Knowing the difference between sight vs. visual processing

When it comes to learning, visual processing can affect how a student performs. The ATT in collaboration with Walder Education offered an informative and practical professional development session on Visual Processing, presented by Dr. Neil Margolis, O.D., a board-certified developmental optometrist. 

Dr. Margolis defined and described the different visual processing skills and their application to learning. Sight refers to seeing clearly while visual processing refers to the brain’s ability to use and interpret visual information. Students whose academic performance does not meet aptitude predictions may have visual processing weaknesses. 

Dr. Margolis explained that vision is the understanding and interpretation of what one sees. A person’s vision cannot be measured like eyesight because vision itself is cortical, using the whole brain. When efficient, vision is thought to account for up to 80 percent of learning. 

When inefficient, it interferes with learning.

Visual processing skills

There are many areas of learning where visual processing skills come into play. Some of these areas include learning to read, reading to learn and copying information accurately.  

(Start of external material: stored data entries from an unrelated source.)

/-- An evaluation at which the clock did not rise, committed, changes no state but prev_clk (R147): every register, and with
them every output, holds its committed value. -/
def Obligations.NonEdgeEvaluationChangesOnlyPrevClk : Prop :=
  ∀ (s : State) (k : Nat), s.nonconv = none →
    (∀ x, s.i2cs[k]? = some x → s.evaluable (.i2c k) = true → x.cd.pendClk = none ∨ s.checking = false →
      x.cd.prevClk = true ∨ x.cd.clk = false →
      ∃ t y, execAll [.hostEvaluate (.i2c k), .hostCommit (.i2c k)] s = .next t ∧ s.sameBut t (.i2c k) ∧
        t.i2cs[k]? = some y ∧ y.reg = x.reg ∧ y.trace = x.trace ∧ y.params = x.params ∧ y.inp = x.inp ∧
        y.cd.prevClk = x.cd.clk) ∧
    (∀ x, s.lrs[k]? = some x → s.evaluable (.lr k) = true → x.cd.pendClk = none ∨ s.checking = false →
      x.cd.prevClk = true ∨ x.cd.clk = false →
      ∃ t y, execAll [.hostEvaluate (.lr k), .hostCommit (.lr k)] s = .next t ∧ s.sameBut t (.lr k) ∧
        t.lrs[k]? = some y ∧ y.reg = x.reg ∧ y.params = x.params ∧ y.inp = x.inp ∧ y.cd.prevClk = x.cd.clk) ∧
    ∀ x, s.bss[k]? = some x → s.evaluable (.bs k) = true → x.cd.pendClk = none ∨ s.checking = false →
      x.cd.prevClk = true ∨ x.cd.clk = false →
      ∃ t y, execAll [.hostEvaluate (.bs k), .hostCommit (.bs k)] s = .next t ∧ s.sameBut t (.bs k) ∧
        t.bss[k]? = some y ∧ y.reg = x.reg ∧ y.params = x.params ∧ y.inp = x.inp ∧ y.cd.prevClk = x.cd.clk

/-- Instances may be evaluated in any order (R148): every order answers, and all give the same pending sets. The spec's
own choice: D27. -/
def Obligations.EvaluationOrderIsIrrelevant : Prop :=
  ∀ (s : State) (ids ids' : List InstId), s.nonconv = none → ids.Nodup → ids.Perm ids' →
    (∀ id ∈ ids, s.evaluable id = true ∧ ∀ c, s.cd? id = some c → c.pendClk = none ∨ s.checking = false) →
    ∃ t, execAll (ids.map .hostEvaluate) s = .next t ∧ execAll (ids'.map .hostEvaluate) s = .next t

/-- The reset state is a fixed point of each tick rule when every input is 0, and of the BS rule for any serial-in while
it is not selected: any number of such edges leaves the reset registers (70_reset_and_hazards.md R282). The spec's own
choices: D7 (SINGLE), D9, D10. -/
def Obligations.ResetStateIsAFixedPoint : Prop :=
  ∀ (s : State) (k n : Nat),
    (∀ x, s.restI2c k x → x.reg = I2CReg.reset →
      ∃ t y, execAll (List.replicate n (.i2cTick k false 0 0)) s = .next t ∧ t.i2cs[k]? = some y ∧
        y.reg = I2CReg.reset ∧ y.trace = x.trace) ∧
    (∀ x, s.restLr k x → x.reg = LRReg.reset →
      ∃ t y, execAll (List.replicate n (.lrTick k 0 0)) s = .next t ∧ t.lrs[k]? = some y ∧ y.reg = LRReg.reset) ∧
    ∀ (x : BSInst) (sis : List Bool), s.restBs k x → x.reg = BSReg.reset →
      ∃ t y, execAll (sis.map fun si => .bsTick k false si) s = .next t ∧ t.bss[k]? = some y ∧ y.reg = BSReg.reset

/-- A host's cycle is one rising edge seen by every instance: a reader of each kind runs its tick rule on the value that
the source of a wire committed at the previous edge, cut to the port's width, and on what the host drives where no wire
is (20_memory.md R95, R97, 40_clock_discipline.md R154). Whatever instance of the clock domain the line is for, the reader
itself among them, and whatever the wires; the source may be in any domain. Last, P4 of 95_test_vectors.md: a linear
reader's valid and data wired onto an I2C instance's write request and inbound data. That a wire is direct and an input
has one driver is the model's choice (log 21), and so is the cut (log 14). The spec's own choice: D29. -/
def Obligations.WiredInputReadsThePreviousCommit : Prop :=
  ∀ (s : State) (op : Instr) (id : InstId) (d : Nat), s.lineOf op id d → s.ready d = true →
    (∀ (k : Nat) (x : I2CInst), s.i2cs[k]? = some x → x.cd.domain = d →
      ∃ t y inp, exec op s = .next t ∧ t.i2cs[k]? = some y ∧ y.reg = x.reg.commit (i2cTick x.params x.reg inp) ∧
        (∀ w v, s.soleDriver w → w.dst = .i2c k → s.output w.src w.srcPort = some v →
          hasInPort (.i2c k) w.dstPort = true → inp.port w.dstPort = some (v % 2 ^ x.params.width w.dstPort)) ∧
        (id ≠ .i2c k → ∀ p, s.undriven (.i2c k) p → inp.port p = (x.inp.atWidth x.params).port p)) ∧
    (∀ (k : Nat) (x : LRInst), s.lrs[k]? = some x → x.cd.domain = d →
      ∃ t y inp, exec op s = .next t ∧ t.lrs[k]? = some y ∧ y.reg = x.reg.commit (lrTick s.mem x.params x.reg inp) ∧
        (∀ w v, s.soleDriver w → w.dst = .lr k → s.output w.src w.srcPort = some v →
          hasInPort (.lr k) w.dstPort = true → inp.port w.dstPort = some (v % 2 ^ x.params.width w.dstPort)) ∧
        (id ≠ .lr k → ∀ p, s.undriven (.lr k) p → inp.port p = (x.inp.atWidth x.params).port p)) ∧
    (∀ (k : Nat) (x : BSInst), s.bss[k]? = some x → x.cd.domain = d →
      ∃ t y inp, exec op s = .next t ∧ t.bss[k]? = some y ∧ y.reg = x.reg.commit (bsTick s.mem x.params x.reg inp) ∧
        (∀ w v, s.soleDriver w → w.dst = .bs k → s.output w.src w.srcPort = some v →
          hasInPort (.bs k) w.dstPort = true → inp.port w.dstPort = some (v % 2)) ∧
        (id ≠ .bs k → ∀ p, s.undriven (.bs k) p → inp.port p = x.inp.port p)) ∧
    ∀ (j k : Nat) (z : LRInst) (x : I2CInst), id = .lr j → s.lrs[j]? = some z → s.i2cs[k]? = some x →
      x.cd.domain = d →
      s.wiresInto (.i2c k) = [⟨.lr j, .valid, .i2c k, .inWe⟩, ⟨.lr j, .data, .i2c k, .inDin⟩] →
      x.params.variant = .dual → 8 ≤ x.params.inW → x.reg.inFull = false →
      ∃ t y, exec op s = .next t ∧ t.i2cs[k]? = some y ∧ y.reg.inFull = z.reg.valid ∧
        y.reg.inQ = (if z.reg.valid then z.reg.data.toNat else x.reg.inQ)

Specific examples of visual processing skills include: 

  • Recognizing known words correctly when reading
  • Navigating the page accurately when tracking
  • Checking copying accuracy
  • Judging spacing 
  • Layout as well as remembering and visualizing what one sees

Poor tracking causes a student to lose his or her place, skip words when reading, and misread known words. Teachers can raise awareness by observing a child’s posture, horizontal head turn, vertical head tilt, and blinking or winking. 

Visual-spatial skills affect the navigation aspect of tracking, organizing spacing when copying, direction of letters and words, and lining up columns. This will affect a student who is struggling with this skill in the following ways:

  • Determining where to go next on the page
  • Spacing between letters and words and size of letters and words
  • Finding the correct spot when looking back and forth
  • Discriminating between the letters “b” and “d”, was and saw, numbers 13 and 31
  • Understanding math diagrams & graphs

Support for visual processing

Fortunately, many of the activities to build visual processing skills can be fun and enjoyable for students. Puzzles and games are great ways to help students strengthen their visual spatial skills. As students self-regulate their learning, they need visual discrimination. This includes noticing differences between similar words and letters as well as noticing errors of copying.

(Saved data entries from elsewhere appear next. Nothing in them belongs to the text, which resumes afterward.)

/-! ### Words from the spec's encodings (30_encoding.md R111, R113 to R116, R120) -/

theorem test_decode_i2c_tick : decode ⟨.i2cCtl, .i2c 0, 0b10000#32, 0, 0⟩ = .ok (.i2cTick 0 true 0 0) := by decide
theorem test_decode_i2c_start :
    decode ⟨.i2cCtl, .i2c 1, 0b11011#32, 0x21, 0x99⟩ = .ok (.i2cStart 1 true false true true 0x21 0x99) := by decide
theorem test_decode_i2c_in_write :
    decode ⟨.i2cCtl, .i2c 0, 0b00110#32, 0x5A, 0⟩ = .ok (.i2cInWrite 0 true false false 0x5A 0) := by decide
theorem test_decode_i2c_out_read :
    decode ⟨.i2cCtl, .i2c 0, 0b01100#32, 0, 0x44⟩ = .ok (.i2cOutRead 0 true false 0 0x44) := by decide
theorem test_decode_i2c_out_publish :
    decode ⟨.i2cCtl, .i2c 0, 0b01000#32, 0, 0x42⟩ = .ok (.i2cOutPublish 0 false 0 0x42) := by decide
theorem test_decode_lr_tick : decode ⟨.lrCtl, .lr 0, 0#32, 7, 9⟩ = .ok (.lrTick 0 7 9) := by decide
theorem test_decode_lr_start : decode ⟨.lrCtl, .lr 0, 1#32, 0x10000E, 4⟩ = .ok (.lrStart 0 0x10000E 4) := by decide
theorem test_decode_bs_tick_si : decode ⟨.bsWire, .bs 0, 0b01#32, 0, 0⟩ = .ok (.bsTick 0 false true) := by decide
theorem test_decode_bs_tick_cs : decode ⟨.bsWire, .bs 0, 0b10#32, 0, 0⟩ = .ok (.bsTick 0 true false) := by decide
theorem test_decode_release_power_down :
    decode ⟨.cmd8, .bs 0, 0b10101011#32, 0, 0⟩ = .ok (.bsReleasePowerDown 0) := by decide
theorem test_decode_read :
    decode ⟨.cmd32, .bs 0, 0b00000011000100000000000000001010#32, 0, 0⟩ = .ok (.bsRead 0 0x10000A#24) := by decide
theorem test_decode_host_reset : decode ⟨.host, .bs 2, 0b00#32, 0, 0⟩ = .ok (.hostReset (.bs 2)) := by decide
theorem test_decode_host_evaluate : decode ⟨.host, .i2c 0, 0b01#32, 0, 0⟩ = .ok (.hostEvaluate (.i2c 0)) := by decide
theorem test_decode_host_commit : decode ⟨.host, .lr 1, 0b10#32, 0, 0⟩ = .ok (.hostCommit (.lr 1)) := by decide
theorem test_decode_other_frame : decode ⟨.cmd8, .bs 0, 0xAA#32, 0, 0⟩ = .error (.unrecognisedFrame 8) := by decide
theorem test_table_word_read : decodeTableWord 32 0x0310000A = some (.bsRead 0 0x10000A#24) := by decide
theorem test_table_word_release_power_down : decodeTableWord 8 0xAB = some (.bsReleasePowerDown 0) := by decide
/-- X11: the bits of the two frames, first to last on the wire. -/
theorem test_frame_bits : msbFirst 8 rpdFrame = [true, false, true, false, true, false, true, true] := by decide

/-! ### Single steps (95_test_vectors.md) -/

/-- I-9: BUSY/2 with a waiting item. -/
theorem test_tick_consumes :
    i2cAfter 0 (exec (.i2cTick 0 false 0 0) (dualAt { busyAt 2 with inFull := true, inQ := 0x11, inReady := false })) =
      some { busyAt 4 with inQ := 0x11 } := by decide
/-- I-10: BUSY/1 with an empty slot. -/
theorem test_tick_expires :
    i2cAfter 0 (exec (.i2cTick 0 false 0 0) (dualAt (busyAt 1))) = some I2CReg.reset := by decide
/-- I-6: a start in IDLE does not consume. -/
theorem test_start_does_not_consume :
    i2cAfter 0 (exec (.i2cStart 0 false false false false 0 0)
      (dualAt { I2CReg.reset with inFull := true, inQ := 0x5A, inReady := false })) =
      some { busyAt 5 with inFull := true, inQ := 0x5A, inReady := false } := by decide
/-- I-14: every request at one edge. -/
theorem test_start_with_all_requests :
    i2cAfter 0 (exec (.i2cStart 0 true false true true 0x21 0x99) demo) =
      some { busyAt 5 with
        inFull := true, inQ := 0x21, inReady := false, outFull := true, outData := 0x99, outReady := true,
        ackOut := true } := by decide
/-- I-7: a write at the edge that consumes is refused. -/
theorem test_write_at_consuming_edge_is_refused :
    i2cAfter 0 (exec (.i2cInWrite 0 false false false 0x5C 0)
      (dualAt { busyAt 5 with inFull := true, inQ := 0x5A, inReady := false })) =
      some { busyAt 4 with inQ := 0x5A } := by decide
/-- I-11: a write at the expiring edge does not keep the transaction alive. -/
theorem test_write_at_expiring_edge :
    i2cAfter 0 (exec (.i2cInWrite 0 false false false 0x77 0) (dualAt (busyAt 1))) =
      some { I2CReg.reset with inFull := true, inQ := 0x77, inReady := false } := by decide
/-- I-3: a publish at the edge of a read overrides it. -/
theorem test_read_and_publish :
    i2cAfter 0 (exec (.i2cOutRead 0 true false 0 0x44)
      (dualAt { I2CReg.reset with outFull := true, outData := 0x43, outReady := true })) =
      some { I2CReg.reset with outFull := true, outData := 0x44, outReady := true } := by decide
/-- S-1: in SINGLE the reader and the controller both take the item. -/
theorem test_single_read_while_consuming :
    traceAfter 1 (exec (.i2cOutRead 1 false false 0 0) (singleAt { busyAt 3 with full := true, q := 0x33 })) =
      some [.consumed 0x33] := by decide
/-- I-2: a publish replaces the unread item. -/
theorem test_publish_overwrites :
    i2cAfter 0 (exec (.i2cOutPublish 0 false 0 0x43)
      (dualAt { I2CReg.reset with outFull := true, outData := 0x42, outReady := true })) =
      some { I2CReg.reset with outFull := true, outData := 0x43, outReady := true } := by decide
/-- S-2: in SINGLE the published item is never read-ready. -/
theorem test_single_publish_while_consuming :
    i2cAfter 1 (exec (.i2cOutPublish 1 false 0 0x44) (singleAt { busyAt 3 with full := true, q := 0x33 })) =
      some { busyAt 4 with q := 0x44 } := by decide
/-- X6, e6: the second byte. -/
theorem test_lr_emits :
    lrAfter (exec (.lrTick 0 0 0) (lrAt (readingAt 0x100001 3 0))) =
      some { readingAt 0x100002 2 2 with data := 0x01#8, valid := true } := by decide
/-- L-5, e9: past the window the fill byte. -/
theorem test_lr_fill :
    lrAfter (exec (.lrTick 0 0 0) (lrAt (readingAt 0x100010 2 0))) =
      some { readingAt 0x100011 1 2 with data := 0xFF#8, valid := true } := by decide
/-- X6, e0. -/
theorem test_lr_start : lrAfter (exec (.lrStart 0 0x100000 4) demo) = some (readingAt 0x100000 4 2) := by decide
/-- L-3: the first address past the window. -/
theorem test_lr_start_past_window :
    lrAfter (exec (.lrStart 0 0x100010 4) demo) = some { LRReg.reset with addr := 0x100010, rem := 4 } := by decide
/-- B-10: the capture edge. -/
theorem test_bs_capture :
    bsAfter (exec (.bsTick 0 true false) (bsAt (bsReg .spu 31 0x81880005))) =
      some { bsReg .reading 32 0x0310000A with raddr := 0x10000A, bidx := 1 } := by decide
/-- B-15: the deselect edge still puts out a data bit. -/
theorem test_bs_deselect_in_reading :
    bsAfter (exec (.bsTick 0 false false) (bsAt { bsReg .reading 40 0 with raddr := 0x10000A, bidx := 4 })) =
      some { BSReg.reset with raddr := 0x10000A, bidx := 5, so := true } := by decide
/-- R12, R223, R226: a recognizer with BS_SR_W = 16 and BS_ADDR_W = 8 takes the top byte of its 16 bits as the opcode and
the low byte as the address. -/
theorem test_bs_capture_at_other_widths :
    ((BSReg.reset.commit (bsTick ⟨0x0A, 1, [(0x0A, 0x80#8)]⟩
      { BSParams.default with rdEdge := 15, srW := 16, addrW := 8 } (bsReg .spu 15 0x8185) ⟨true, false⟩)).sr,
      (bsTick ⟨0x0A, 1, [(0x0A, 0x80#8)]⟩
        { BSParams.default with rdEdge := 15, srW := 16, addrW := 8 } (bsReg .spu 15 0x8185) ⟨true, false⟩).so,
      (bsTick ⟨0x0A, 1, [(0x0A, 0x80#8)]⟩
        { BSParams.default with rdEdge := 15, srW := 16, addrW := 8 } (bsReg .spu 15 0x8185) ⟨true, false⟩).raddr) =
      (0x030A, some true, some 0x0A) := by decide
/-- X8, e7. -/
theorem test_bs_release_power_down :
    bsAfter (exec (.bsReleasePowerDown 0) demo) = some (bsReg .spupd 8 0x000000AB) := by decide +kernel
/-- X8, e40: from DPU. -/
theorem test_bs_read :
    bsAfter (exec (.bsRead 0 0x10000A#24) (bsAt (bsReg .dpu 0 0x000000AB))) =
      some { bsReg .reading 32 0x0310000A with raddr := 0x10000A, bidx := 1 } := by decide +kernel
/-- L-8. -/
theorem test_host_reset :
    lrAfter (exec (.hostReset (.lr 0)) (lrAt { readingAt 0x100002 1 0 with valid := true, data := 1#8 })) =
      some LRReg.reset := by decide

Students can learn to check their work and start to notice directional differences. The students reading accuracy may be affected by misreading similar-looking words. Visual discrimination requires noticing differences based on size, color, shape, internal detail, orientation, pattern, internal or external features. 

Teachers and parents can help students improve visual discrimination by using tools and techniques. Matching objects based on criteria of color, shape, size can be helpful, especially for younger children. Matching pictures, patterns, or word searches is a useful technique.  

Using multiple criteria, having them spot the difference or correct an error can help them develop skills. It’s also beneficial to have students sort objects in a hands-on approach with sorting coins to build visual discrimination skills. Students can also list words having the same beginning or ending sounds. 

Helpful accommodations 

A teacher can help by circling differences the student may not have noticed in copying. By highlighting the beginning or ending of words before reading, teachers can provide extra support for the student to gain skills independently. 

There are many helpful accommodations to make the lesson more accommodating to students with visual processing disorders. Some of these include: 

  • Use highlighters
  • Use different colors
  • Increase white space on the page or increase the spacing between lines
  • Cover non-relevant components
  • Put less on the page
  • Use bigger print
  • Stand against a plain background
  • Read slower
  • Use text to speech software
  • Specifically point at a figure or word or have the student use his or her finger on the page to keep track

Dr. Margolis stressed the importance of the appropriate classroom accommodations that can be used to support students having visual processing difficulties. Because visual processing affects classroom performance, it’s important to address correctable visual skills. 

One way to do this is to help students notice what is relevant to the task or situation. This will ultimately build student self-esteem and confidence as the child uses effective effort and practice to achieve better outcomes in learning.

Visual memory also influences learning. This type of memory includes working memory (both short and long-term) affecting recall and recognition of letters, words, and sight word vocabulary. Often there is visualization through verbalization. This helps a child visualize objects, words, sentences, and paragraphs of information to aid in learning as visual memory is necessary for recall and comprehension.

By recognizing the difference between sight and visual processing, educators will be better equipped to help students thrive in learning by giving them the support they need.